W końcu się zmobilizowałam i z wysokości mojego balkonu, po przyjemnej i troszkę męczącej wycieczce rowerowej, zabieram się do nadrabiania zaległości i publikowania tego, co zalega. Zaczynam od mojego pierwszego wakacyjnego obiadu - brokuł w cieście, a cały wic polegał na tym, że ciasto było koperkowe. Jak dla mnie trochę słodkawe ( może za dużo koperku?). Ową słodkawość łamał jednak mój sos czosnkowy, który wreszcie mi smakuje, jak robię go sama, bo bardzo długo uważałam, że jakoś innym wychodzi lepiej.:)

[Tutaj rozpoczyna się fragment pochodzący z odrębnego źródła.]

-- ==== Sys2Proof/Machine/Message.lean ====
section
/-! DEFINITION. The location message unit (05_location_message.md): the message record, tries, verdicts, conclusion and
stop. -/

namespace Sys2Proof.Machine

/-! ### The message record (R93 to R95) -/

/-- The bits of a byte, bit 0 first. -/
def byteOfFlags (fs : List Bool) : Byte := byteOf (fs.foldr (fun f n => (if f then 1 else 0) + 2 * n) 0)

/-- The kind and flags byte (R94). -/
def recordFlags (ctx : Context) (location : Option Location) : Byte :=
  byteOfFlags
    [ctx.kind == .test, ctx.flags.reestablished, ctx.flags.silent, location.isNone, decide (1 ≤ ctx.presses)]

/-- Bytes 4 to 34: the location record's fields, or zeros when there is none (R94, R95). -/
def locationBytes : Option Location → List Byte
  | some l =>
    l.boxId ++ bytes32 l.latitude ++ bytes32 l.longitude ++ bytes16 l.route ++ bytes32 l.along ++ [l.direction]
  | none => List.replicate 31 0

/-- The text of the location record. -/
def locationText : Option Location → List Byte
  | some l => l.text
  | none => []

/-- The seconds since the call started, saturating (R93). -/
def secondsSince (clock : BitVec 32) (start : Option (BitVec 32)) : Nat :=
  match start with
  | some t => min (clock - t).toNat 65535
  | none => 0

/-- Bytes 38 to 41: the serving band class and network tag (R93, R95). -/
def servingBytes (table : List Entry) : Option Serving → List Byte
  | some (.hunted k) =>
    match findEntry table k with
    | some e => byteOf (bandCode e.band) :: bytes24 k.tag
    | none => [255, 0, 0, 0]
  | some (.incoming _) => [255, 0, 0, 0]
  | none => [255, 0, 0, 0]

/-- The record without its check byte (R94). -/
def recordBody (location : Option Location) (ctx : Context) (clock : BitVec 32) (table : List Entry) : List Byte :=
  let text := locationText location
  [1, recordFlags ctx location] ++ bytes16 ctx.sequence ++ locationBytes location
    ++ [byteOf (min ctx.attempts 255)] ++ bytes16 (BitVec.ofNat 16 (secondsSince clock ctx.start))
    ++ servingBytes table ctx.serving ++ [byteOf text.length] ++ text

/-- The message record (R94, R95). -/
def messageRecord (location : Option Location) (ctx : Context) (clock : BitVec 32) (table : List Entry) : List Byte :=
  let body := recordBody location ctx clock table
  body ++ [checkByte body]

/-- The segment count of a record (R96). -/
def segmentCount (record : List Byte) : Nat := if record.length ≤ 48 then 1 else 2

/-- The bytes of a segment (R97). -/
def segmentBytes (record : List Byte) (segment : Nat) : List Byte :=
  if segment = 1 then record.take 48 else record.drop 48

/-! ### Conclusion and stop (R102, R103) -/

/-- The delivery is over: IDLE, with nothing of it held. -/
def lmuIdle (s : State) : State :=
  s.withLmu { s.lmu with state := .idle, pos := none, record := none, current := none, ackTimer := none }

/-- LMU concludes a delivery (R102). -/
def lmuConclude (delivered : Bool) (s : State) : State :=
  let s := s.withLmu { s.lmu with ackTimer := none }
  let s := withdrawIf .lmu s.lmu.current s
  let s := vswTone .wait false (vswMutes false s)
  let s := if delivered then s else raise .messageUndelivered s
  lmuIdle (post (.calConcluded delivered) s)

/-- LMU takes a stop from CAL (R103). -/
def lmuStop (s : State) : State :=
  if s.lmu.state = .idle then s
  else lmuIdle (vswTone .wait false (withdrawIf .lmu s.lmu.current (s.withLmu { s.lmu with ackTimer := none })))

/-! ### Tries (R97, R101) -/

/-- LMU queues the DATA of a segment (R97). The flag says that it was queued. -/
def lmuSend (segment : Nat) (s : State) : Bool × State :=
  let s := s.withLmu { s.lmu with state := .sending, segment := segment, current := none }
  match s.lmu.pos, s.lmu.record with
  | some p, some record =>
    match enqueue .lmu p .data (dataPayload segment s.lmu.segments (segmentBytes record segment)) s with
    | (.queued n, s) => (true, s.withLmu { s.lmu with current := some n })
    | (_, s) => (false, s)
  | _, _ => (true, s)

/-- LMU starts a try (R97). -/
def lmuStartTry (s : State) : Bool × State := lmuSend 1 (s.withLmu { s.lmu with tries := s.lmu.tries + 1 })

/-- A try has failed (R101): a new try while the retries allow one, the conclusion UNDELIVERED otherwise. A try whose
DATA is refused at queueing fails in the same event (R98); the fuel bounds the tries. A LINK_FAILED of the last allowed
try concludes UNDELIVERED also where it brings the module to SUSPECT: the result is taken before the loss, the model's
choice (log entry 48). -/
def lmuTryFailed : Nat → State → State
  | 0, s => s
  | fuel + 1, s =>
    let s := touch 21 (s.withLmu { s.lmu with ackTimer := none })
    if s.lmu.tries < s.pln.plan.hunt.messageRetries + 1 then
      match lmuStartTry s with
      | (true, s) => s
      | (false, s) => lmuTryFailed fuel s
    else lmuConclude false s

/-- More tries than any plan allows (R101: at most 8). -/
def triesFuel : Nat := 10

/-- LMU takes a delivery start from CAL (R96). -/
def lmuStart (p : Pos) (s : State) : State :=
  let s := lmuStop s
  let s := touchAll (locationFields s.pln.plan) s
  let record := messageRecord s.pln.plan.location s.cal.ctx s.clock s.ctu.table
  let s := s.withLmu
    { s.lmu with
      pos := some p, record := some record, segments := segmentCount record, tries := 0, replySeen := false }
  match lmuStartTry (vswTone .wait true s) with
  | (true, s) => s
  | (false, s) => lmuTryFailed triesFuel s

/-- LMU takes a REPLY_OK to its current DATA (R98, R99). -/
def lmuReplyOk (s : State) : State :=
  let s := s.withLmu { s.lmu with current := none, replySeen := true }
  if s.lmu.segment < s.lmu.segments then
    match lmuSend (s.lmu.segment + 1) s with
    | (true, s) => s
    | (false, s) => lmuTryFailed triesFuel s
  else
    let s := touch 28 s
    s.withLmu { s.lmu with state := .awaiting, ackTimer := some (1000 * s.pln.plan.call.ackTimeout) }

/-- LMU takes the result of a DATA request; one that is not the current request is ignored (R98). -/
def lmuTakeResult (number : Nat) (r : LinkResult) (s : State) : State :=
  if s.lmu.current = some number then
    if r = .ok then lmuReplyOk s else lmuTryFailed triesFuel (s.withLmu { s.lmu with current := none })
  else s

/-- LMU takes a DATA_RESULT (R100). -/
def lmuTakeVerdict (p : Pos) (v : DataVerdict) (s : State) : State :=
  if s.lmu.state = .idle ∨ s.lmu.pos ≠ some p ∨ s.lmu.replySeen = false then s
  else
    match v with
    | .accepted => lmuConclude true s
    | .rejected => lmuConclude false s
    | .repeated => if s.lmu.state = .awaiting then lmuTryFailed triesFuel s else s

/-- The acknowledgement timer expires (R99). -/
def lmuAckExpiry (s : State) : State :=
  if s.lmu.ackTimer.isSome ∧ s.lmu.state = .awaiting then lmuTryFailed triesFuel s else s

end Sys2Proof.Machine
end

Poniżej fotka i link do przepisu, jakby ktoś poczuł się zainspirowany.:)
http://jaksliwkawkompot.blox.pl/2009/07/Brokuly-w-ciescie-koperkowym.html
Btw - brokuł czy brokuły? SPP głosi, że wprawdzie brokuł, ale zwykle występuje w liczbie mnogiej. Jak dla mnie - jeśli przyrządzę 3 "główki" to powiem, że BROKUŁY, jeśli jedną, to brokuł.:)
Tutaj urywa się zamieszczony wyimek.